== Information provided ==
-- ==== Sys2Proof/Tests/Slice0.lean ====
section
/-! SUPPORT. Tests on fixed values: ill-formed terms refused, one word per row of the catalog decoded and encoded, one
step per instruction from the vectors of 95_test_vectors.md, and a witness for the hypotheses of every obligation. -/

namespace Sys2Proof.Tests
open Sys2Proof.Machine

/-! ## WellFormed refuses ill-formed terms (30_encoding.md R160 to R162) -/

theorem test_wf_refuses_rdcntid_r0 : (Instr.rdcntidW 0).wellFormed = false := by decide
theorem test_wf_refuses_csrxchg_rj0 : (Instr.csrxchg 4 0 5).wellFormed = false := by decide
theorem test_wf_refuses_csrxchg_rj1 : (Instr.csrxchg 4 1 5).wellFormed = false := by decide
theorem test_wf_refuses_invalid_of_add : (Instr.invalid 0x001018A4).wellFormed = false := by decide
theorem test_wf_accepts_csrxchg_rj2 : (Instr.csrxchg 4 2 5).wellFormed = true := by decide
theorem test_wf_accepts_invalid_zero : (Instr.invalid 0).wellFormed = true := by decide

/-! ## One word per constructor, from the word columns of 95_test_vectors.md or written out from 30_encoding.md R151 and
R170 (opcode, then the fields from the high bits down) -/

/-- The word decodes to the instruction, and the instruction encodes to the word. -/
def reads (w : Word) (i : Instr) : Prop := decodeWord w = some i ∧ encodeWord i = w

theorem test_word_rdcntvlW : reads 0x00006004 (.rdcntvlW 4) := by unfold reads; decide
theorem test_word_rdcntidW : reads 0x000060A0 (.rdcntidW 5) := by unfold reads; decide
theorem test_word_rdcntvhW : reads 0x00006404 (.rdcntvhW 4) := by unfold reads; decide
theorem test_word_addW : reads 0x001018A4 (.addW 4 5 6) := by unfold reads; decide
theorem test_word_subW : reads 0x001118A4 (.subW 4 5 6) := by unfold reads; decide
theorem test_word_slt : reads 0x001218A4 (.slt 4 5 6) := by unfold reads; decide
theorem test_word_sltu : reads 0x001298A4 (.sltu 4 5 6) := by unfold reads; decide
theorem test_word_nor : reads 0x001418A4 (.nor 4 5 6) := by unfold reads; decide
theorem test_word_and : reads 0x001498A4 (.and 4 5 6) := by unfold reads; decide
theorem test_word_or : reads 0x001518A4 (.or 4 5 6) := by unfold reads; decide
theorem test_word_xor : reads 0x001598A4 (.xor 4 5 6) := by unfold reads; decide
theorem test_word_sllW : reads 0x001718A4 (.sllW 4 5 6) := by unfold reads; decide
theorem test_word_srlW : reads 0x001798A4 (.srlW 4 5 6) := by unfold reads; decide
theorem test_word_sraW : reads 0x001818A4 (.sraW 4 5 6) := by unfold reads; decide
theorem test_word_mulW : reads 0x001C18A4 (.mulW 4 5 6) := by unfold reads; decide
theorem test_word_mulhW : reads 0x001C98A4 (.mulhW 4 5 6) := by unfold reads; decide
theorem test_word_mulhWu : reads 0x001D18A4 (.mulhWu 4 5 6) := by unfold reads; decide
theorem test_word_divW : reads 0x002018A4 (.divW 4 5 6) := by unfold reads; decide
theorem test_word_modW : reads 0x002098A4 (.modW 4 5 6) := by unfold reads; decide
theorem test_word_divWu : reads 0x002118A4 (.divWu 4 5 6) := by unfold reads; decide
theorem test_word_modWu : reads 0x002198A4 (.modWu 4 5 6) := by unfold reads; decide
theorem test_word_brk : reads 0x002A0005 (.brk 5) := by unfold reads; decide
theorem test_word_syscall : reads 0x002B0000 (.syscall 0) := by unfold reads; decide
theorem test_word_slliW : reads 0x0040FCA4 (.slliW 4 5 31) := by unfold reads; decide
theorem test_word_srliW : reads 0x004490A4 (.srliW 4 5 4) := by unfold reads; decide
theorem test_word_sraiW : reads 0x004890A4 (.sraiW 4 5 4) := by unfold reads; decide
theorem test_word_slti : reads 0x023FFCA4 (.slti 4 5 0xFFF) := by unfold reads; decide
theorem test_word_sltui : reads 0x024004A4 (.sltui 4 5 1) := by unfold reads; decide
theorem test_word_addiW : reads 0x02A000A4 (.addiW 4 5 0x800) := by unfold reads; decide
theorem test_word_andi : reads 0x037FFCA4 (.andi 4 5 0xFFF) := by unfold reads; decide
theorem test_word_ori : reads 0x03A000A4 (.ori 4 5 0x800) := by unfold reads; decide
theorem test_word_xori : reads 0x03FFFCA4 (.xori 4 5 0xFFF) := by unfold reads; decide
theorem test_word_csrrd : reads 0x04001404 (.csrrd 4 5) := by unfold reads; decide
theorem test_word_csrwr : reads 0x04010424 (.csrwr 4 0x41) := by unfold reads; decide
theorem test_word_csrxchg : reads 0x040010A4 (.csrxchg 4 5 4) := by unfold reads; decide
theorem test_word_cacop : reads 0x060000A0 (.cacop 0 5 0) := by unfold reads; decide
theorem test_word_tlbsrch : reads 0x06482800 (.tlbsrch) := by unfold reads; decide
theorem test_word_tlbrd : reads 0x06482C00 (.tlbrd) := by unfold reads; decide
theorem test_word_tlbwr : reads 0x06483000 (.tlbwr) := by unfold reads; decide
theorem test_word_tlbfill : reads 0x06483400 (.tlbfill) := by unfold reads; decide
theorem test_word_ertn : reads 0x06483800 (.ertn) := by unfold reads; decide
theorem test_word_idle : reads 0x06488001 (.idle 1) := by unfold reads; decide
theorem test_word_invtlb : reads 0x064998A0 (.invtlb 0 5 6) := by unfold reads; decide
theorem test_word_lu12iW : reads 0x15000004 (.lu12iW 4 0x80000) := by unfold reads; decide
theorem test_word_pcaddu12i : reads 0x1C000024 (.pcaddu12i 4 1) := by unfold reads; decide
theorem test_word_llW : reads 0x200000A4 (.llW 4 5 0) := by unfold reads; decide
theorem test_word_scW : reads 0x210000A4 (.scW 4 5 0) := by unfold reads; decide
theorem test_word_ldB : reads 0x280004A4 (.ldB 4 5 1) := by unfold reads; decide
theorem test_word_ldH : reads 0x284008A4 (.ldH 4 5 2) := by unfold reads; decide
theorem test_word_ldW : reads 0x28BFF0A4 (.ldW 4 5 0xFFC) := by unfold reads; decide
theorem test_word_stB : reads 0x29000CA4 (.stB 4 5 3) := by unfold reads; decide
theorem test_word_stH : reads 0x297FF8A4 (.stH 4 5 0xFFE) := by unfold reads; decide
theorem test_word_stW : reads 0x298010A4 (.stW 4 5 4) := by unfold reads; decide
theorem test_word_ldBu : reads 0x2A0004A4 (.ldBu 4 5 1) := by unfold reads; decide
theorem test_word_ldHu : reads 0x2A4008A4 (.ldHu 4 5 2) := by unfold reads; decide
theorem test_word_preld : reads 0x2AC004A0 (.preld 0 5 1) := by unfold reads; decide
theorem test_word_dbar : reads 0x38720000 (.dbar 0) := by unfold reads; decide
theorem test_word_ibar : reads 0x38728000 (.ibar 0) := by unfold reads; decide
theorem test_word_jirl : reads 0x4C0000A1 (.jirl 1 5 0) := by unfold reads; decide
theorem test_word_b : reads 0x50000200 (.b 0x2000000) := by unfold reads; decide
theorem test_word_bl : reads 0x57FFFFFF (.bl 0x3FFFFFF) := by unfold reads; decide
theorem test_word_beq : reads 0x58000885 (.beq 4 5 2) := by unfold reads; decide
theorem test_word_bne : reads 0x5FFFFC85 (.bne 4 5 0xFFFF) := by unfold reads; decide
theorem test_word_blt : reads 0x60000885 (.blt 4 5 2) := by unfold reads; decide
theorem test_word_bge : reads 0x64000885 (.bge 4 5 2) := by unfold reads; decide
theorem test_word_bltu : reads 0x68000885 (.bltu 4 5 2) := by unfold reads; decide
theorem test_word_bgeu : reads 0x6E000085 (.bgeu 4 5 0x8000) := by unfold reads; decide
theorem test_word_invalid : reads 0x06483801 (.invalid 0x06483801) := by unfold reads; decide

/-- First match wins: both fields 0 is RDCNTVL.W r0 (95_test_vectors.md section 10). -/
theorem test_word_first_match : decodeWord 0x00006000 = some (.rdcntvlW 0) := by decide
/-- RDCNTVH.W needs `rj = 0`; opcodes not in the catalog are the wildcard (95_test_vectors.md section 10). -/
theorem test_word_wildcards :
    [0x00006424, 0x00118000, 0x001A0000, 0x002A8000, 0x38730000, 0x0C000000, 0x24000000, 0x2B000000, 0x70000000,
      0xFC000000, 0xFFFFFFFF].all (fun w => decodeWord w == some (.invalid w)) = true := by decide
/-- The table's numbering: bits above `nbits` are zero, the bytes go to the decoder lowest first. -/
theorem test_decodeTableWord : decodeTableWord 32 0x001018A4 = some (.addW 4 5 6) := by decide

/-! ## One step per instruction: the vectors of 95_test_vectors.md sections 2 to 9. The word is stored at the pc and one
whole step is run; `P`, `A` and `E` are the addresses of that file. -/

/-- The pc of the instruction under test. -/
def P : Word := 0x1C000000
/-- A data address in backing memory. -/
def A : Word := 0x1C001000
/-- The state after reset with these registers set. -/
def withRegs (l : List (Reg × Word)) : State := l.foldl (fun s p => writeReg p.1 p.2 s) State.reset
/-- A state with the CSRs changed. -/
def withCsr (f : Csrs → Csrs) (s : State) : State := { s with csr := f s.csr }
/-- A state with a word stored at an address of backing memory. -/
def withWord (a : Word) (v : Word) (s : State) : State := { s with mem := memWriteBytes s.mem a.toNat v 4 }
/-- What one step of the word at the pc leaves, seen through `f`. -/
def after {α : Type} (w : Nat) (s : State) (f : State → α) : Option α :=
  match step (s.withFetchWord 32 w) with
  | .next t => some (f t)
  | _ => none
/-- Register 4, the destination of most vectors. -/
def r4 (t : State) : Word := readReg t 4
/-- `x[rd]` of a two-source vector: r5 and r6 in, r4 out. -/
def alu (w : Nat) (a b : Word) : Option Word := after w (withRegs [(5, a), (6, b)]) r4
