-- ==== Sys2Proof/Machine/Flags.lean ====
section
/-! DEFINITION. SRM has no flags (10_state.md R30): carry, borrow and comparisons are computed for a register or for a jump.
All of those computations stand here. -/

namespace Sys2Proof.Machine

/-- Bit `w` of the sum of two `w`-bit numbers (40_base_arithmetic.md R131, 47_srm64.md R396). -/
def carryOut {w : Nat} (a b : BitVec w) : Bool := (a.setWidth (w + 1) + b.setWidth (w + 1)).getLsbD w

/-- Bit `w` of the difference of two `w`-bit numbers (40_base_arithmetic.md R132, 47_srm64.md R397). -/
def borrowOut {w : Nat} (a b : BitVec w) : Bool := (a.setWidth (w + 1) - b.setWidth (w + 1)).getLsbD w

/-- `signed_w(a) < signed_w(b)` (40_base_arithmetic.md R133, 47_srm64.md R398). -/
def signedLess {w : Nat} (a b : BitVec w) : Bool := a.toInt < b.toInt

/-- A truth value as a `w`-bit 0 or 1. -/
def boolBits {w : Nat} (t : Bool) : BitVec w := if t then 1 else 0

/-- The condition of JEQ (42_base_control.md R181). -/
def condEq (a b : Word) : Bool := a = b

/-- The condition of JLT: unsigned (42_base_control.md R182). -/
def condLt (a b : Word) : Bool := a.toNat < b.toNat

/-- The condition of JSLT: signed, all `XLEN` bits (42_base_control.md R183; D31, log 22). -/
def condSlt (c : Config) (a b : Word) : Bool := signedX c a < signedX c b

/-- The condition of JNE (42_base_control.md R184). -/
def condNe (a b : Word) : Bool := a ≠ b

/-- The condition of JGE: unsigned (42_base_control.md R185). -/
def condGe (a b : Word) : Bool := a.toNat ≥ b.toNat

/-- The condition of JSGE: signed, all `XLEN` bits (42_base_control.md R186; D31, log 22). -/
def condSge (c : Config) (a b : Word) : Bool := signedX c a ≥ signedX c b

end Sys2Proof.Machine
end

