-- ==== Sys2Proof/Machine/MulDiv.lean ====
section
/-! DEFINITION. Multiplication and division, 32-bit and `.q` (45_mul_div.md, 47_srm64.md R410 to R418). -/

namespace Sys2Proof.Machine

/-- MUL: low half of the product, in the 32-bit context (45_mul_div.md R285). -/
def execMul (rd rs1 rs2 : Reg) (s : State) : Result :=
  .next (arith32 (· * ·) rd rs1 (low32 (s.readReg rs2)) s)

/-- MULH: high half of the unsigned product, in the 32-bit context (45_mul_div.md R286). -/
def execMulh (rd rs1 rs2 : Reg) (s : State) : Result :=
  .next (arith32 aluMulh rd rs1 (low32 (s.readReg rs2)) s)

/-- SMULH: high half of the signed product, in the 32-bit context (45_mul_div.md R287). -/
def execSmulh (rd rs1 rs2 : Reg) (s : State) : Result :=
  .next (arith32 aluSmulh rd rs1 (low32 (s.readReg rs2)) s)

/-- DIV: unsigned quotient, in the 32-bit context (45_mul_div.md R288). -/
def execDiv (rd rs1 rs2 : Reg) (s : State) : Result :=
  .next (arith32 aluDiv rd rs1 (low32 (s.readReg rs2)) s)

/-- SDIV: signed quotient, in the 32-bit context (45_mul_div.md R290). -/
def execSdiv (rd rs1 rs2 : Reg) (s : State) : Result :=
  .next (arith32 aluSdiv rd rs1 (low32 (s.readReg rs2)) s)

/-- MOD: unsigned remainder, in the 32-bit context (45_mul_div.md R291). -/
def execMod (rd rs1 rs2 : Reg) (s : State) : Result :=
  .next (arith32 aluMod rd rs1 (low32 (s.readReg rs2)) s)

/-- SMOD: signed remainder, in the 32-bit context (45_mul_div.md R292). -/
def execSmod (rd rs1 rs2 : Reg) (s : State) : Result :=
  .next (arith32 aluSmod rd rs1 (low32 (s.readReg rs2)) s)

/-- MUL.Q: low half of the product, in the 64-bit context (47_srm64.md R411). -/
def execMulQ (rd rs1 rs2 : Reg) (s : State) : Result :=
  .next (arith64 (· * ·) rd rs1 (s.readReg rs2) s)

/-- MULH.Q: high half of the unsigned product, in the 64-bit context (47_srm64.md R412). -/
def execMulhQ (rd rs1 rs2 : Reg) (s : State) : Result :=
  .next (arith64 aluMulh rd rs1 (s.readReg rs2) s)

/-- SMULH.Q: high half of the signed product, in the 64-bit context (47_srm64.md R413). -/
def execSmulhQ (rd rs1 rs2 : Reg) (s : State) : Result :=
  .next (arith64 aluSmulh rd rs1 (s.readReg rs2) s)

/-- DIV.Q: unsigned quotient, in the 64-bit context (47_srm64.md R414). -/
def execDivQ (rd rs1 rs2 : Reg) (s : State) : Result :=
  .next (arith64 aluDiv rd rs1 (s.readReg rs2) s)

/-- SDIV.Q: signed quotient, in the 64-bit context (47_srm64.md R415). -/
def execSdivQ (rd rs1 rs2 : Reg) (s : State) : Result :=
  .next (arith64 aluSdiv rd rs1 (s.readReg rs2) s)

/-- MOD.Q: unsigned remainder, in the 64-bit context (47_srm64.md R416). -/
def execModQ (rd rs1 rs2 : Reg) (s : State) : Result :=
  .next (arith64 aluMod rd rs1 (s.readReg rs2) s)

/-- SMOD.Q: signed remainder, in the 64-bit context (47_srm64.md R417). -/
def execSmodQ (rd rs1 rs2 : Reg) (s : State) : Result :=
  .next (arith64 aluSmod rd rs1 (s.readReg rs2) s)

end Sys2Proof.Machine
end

== About this exercise ==
Copy out the lines above exactly, beginning at the one that contains "(42_base_control.md R185). -/" and ending at the one that contains "R186; D31, log 22). -/".

== Answer section ==
/-- The condition of JGE: unsigned (42_base_control.md R185). -/
def condGe (a b : Word) : Bool := a.toNat ≥ b.toNat

/-- The condition of JSGE: signed, all `XLEN` bits (42_base_control.md R186; D31, log 22). -/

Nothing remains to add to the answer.